** Material for this task **
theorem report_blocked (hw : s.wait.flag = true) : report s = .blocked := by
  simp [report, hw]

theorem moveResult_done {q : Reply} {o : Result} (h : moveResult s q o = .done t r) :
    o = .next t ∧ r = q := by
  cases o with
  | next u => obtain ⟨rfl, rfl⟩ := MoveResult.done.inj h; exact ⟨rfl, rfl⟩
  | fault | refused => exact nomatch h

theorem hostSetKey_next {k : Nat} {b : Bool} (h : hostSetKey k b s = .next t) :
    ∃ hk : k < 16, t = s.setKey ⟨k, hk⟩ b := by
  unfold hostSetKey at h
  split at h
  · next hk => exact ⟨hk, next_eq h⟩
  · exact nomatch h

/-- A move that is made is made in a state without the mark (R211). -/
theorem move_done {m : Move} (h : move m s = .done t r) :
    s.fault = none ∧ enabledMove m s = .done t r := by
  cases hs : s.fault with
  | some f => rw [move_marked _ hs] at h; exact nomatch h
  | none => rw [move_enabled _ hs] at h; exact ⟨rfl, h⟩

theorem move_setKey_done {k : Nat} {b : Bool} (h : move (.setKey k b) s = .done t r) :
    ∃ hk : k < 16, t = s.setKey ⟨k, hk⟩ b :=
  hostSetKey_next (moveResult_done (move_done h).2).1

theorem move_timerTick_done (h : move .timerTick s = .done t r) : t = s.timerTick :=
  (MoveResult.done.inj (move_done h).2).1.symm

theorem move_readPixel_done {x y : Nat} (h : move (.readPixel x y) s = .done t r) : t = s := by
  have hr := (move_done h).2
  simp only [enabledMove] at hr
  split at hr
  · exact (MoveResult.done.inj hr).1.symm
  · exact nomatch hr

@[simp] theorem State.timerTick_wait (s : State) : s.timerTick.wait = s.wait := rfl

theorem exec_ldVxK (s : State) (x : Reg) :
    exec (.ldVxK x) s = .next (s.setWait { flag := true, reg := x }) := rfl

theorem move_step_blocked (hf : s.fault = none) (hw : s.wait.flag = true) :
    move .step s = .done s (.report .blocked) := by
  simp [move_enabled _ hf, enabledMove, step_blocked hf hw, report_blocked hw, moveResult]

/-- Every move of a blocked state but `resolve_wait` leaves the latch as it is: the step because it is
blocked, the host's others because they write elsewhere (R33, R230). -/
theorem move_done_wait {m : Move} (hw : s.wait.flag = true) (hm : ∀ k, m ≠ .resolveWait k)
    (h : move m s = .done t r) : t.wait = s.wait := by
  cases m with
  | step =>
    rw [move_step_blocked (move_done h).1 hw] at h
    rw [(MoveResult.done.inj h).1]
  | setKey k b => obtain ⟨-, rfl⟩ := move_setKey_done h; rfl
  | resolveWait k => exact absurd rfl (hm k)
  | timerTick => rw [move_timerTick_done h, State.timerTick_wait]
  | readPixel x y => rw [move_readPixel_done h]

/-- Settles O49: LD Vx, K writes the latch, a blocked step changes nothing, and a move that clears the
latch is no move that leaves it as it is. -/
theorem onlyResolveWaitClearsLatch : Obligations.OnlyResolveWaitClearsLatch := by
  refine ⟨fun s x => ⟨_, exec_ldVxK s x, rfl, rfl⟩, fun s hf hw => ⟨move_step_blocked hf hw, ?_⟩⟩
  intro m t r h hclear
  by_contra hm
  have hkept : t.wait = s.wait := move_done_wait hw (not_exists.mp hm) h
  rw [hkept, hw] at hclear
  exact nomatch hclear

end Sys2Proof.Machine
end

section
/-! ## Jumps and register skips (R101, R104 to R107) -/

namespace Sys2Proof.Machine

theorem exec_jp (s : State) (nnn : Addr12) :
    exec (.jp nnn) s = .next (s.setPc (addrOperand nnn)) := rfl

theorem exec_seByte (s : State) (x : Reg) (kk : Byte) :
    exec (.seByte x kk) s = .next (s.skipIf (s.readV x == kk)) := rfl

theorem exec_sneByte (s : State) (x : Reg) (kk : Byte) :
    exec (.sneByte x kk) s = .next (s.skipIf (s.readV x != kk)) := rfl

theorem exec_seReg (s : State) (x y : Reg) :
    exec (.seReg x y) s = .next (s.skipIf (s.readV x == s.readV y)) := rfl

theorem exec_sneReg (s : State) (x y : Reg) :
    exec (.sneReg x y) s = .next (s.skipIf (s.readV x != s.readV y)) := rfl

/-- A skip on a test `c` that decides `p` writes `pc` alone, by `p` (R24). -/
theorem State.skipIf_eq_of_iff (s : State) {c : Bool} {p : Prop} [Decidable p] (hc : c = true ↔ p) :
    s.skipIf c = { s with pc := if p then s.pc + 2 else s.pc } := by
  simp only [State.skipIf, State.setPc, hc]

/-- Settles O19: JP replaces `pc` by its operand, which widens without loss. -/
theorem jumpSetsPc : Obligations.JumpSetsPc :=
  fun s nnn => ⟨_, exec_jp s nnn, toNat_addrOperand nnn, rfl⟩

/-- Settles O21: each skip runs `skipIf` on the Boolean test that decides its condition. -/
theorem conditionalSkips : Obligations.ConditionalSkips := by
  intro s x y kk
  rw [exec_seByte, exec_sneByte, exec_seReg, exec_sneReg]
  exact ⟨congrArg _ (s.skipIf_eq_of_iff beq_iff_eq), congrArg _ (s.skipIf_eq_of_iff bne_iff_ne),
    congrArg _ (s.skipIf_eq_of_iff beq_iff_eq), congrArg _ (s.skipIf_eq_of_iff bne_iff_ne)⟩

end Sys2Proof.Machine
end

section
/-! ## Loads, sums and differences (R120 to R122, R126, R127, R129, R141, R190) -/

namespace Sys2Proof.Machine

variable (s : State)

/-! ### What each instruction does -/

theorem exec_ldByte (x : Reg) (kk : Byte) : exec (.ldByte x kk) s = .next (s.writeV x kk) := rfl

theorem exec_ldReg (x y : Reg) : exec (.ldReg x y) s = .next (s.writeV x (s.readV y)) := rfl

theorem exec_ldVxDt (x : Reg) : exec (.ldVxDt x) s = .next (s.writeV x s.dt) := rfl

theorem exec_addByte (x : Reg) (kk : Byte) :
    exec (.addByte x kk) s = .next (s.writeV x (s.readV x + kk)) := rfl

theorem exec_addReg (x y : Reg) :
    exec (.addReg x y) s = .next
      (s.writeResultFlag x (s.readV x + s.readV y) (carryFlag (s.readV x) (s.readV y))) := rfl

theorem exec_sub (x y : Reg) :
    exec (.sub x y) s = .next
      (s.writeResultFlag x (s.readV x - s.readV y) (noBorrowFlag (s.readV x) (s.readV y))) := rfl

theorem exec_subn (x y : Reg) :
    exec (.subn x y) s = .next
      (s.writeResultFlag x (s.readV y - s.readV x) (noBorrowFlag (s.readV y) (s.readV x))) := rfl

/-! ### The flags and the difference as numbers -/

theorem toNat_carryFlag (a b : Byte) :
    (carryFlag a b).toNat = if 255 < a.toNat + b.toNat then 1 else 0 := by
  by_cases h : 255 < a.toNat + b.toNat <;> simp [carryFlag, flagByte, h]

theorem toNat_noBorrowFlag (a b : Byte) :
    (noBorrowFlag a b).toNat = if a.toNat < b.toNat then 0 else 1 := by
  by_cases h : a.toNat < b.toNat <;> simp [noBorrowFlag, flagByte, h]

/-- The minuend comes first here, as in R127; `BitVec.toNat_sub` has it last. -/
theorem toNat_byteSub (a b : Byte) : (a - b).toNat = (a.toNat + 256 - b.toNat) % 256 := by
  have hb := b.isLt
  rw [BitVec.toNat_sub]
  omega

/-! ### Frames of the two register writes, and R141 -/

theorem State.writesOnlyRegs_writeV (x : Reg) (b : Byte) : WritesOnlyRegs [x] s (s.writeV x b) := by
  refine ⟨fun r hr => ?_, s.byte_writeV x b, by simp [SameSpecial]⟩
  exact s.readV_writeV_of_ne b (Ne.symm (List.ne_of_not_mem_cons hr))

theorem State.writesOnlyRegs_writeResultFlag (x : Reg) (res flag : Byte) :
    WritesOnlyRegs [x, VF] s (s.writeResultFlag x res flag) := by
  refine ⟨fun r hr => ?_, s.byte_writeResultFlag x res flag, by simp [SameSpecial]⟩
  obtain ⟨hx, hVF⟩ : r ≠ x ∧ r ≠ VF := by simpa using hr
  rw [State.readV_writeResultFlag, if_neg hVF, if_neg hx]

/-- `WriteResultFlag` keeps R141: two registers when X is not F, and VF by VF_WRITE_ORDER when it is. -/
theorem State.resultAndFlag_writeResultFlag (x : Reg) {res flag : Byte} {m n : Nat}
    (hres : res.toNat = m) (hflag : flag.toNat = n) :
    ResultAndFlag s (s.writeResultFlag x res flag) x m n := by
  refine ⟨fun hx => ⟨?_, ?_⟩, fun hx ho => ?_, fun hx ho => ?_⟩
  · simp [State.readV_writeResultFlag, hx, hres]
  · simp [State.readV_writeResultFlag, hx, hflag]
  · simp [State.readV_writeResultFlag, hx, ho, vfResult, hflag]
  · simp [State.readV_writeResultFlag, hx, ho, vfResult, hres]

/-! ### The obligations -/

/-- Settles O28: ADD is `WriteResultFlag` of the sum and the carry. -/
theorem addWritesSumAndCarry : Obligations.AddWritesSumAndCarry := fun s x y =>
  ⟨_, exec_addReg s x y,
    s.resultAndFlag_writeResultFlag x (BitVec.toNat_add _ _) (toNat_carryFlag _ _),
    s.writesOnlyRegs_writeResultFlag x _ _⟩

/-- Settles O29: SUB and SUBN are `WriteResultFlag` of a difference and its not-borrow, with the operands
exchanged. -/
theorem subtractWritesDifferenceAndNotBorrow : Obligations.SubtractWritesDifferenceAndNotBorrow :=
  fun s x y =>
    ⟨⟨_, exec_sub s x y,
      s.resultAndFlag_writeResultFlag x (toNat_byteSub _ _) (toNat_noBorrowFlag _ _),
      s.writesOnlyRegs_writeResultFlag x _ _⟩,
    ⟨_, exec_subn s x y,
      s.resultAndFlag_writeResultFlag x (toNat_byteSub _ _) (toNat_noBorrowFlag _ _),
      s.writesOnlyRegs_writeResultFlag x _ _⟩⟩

** Your objective **
Output the first line of the entries above and every line after it, exactly as written, ending with the line that contains "refused => exact nomatch h".

** Written reply **
theorem report_blocked (hw : s.wait.flag = true) : report s = .blocked := by
  simp [report, hw]

theorem moveResult_done {q : Reply} {o : Result} (h : moveResult s q o = .done t r) :
    o = .next t ∧ r = q := by
  cases o with
  | next u => obtain ⟨rfl, rfl⟩ := MoveResult.done.inj h; exact ⟨rfl, rfl⟩
  | fault | refused => exact nomatch h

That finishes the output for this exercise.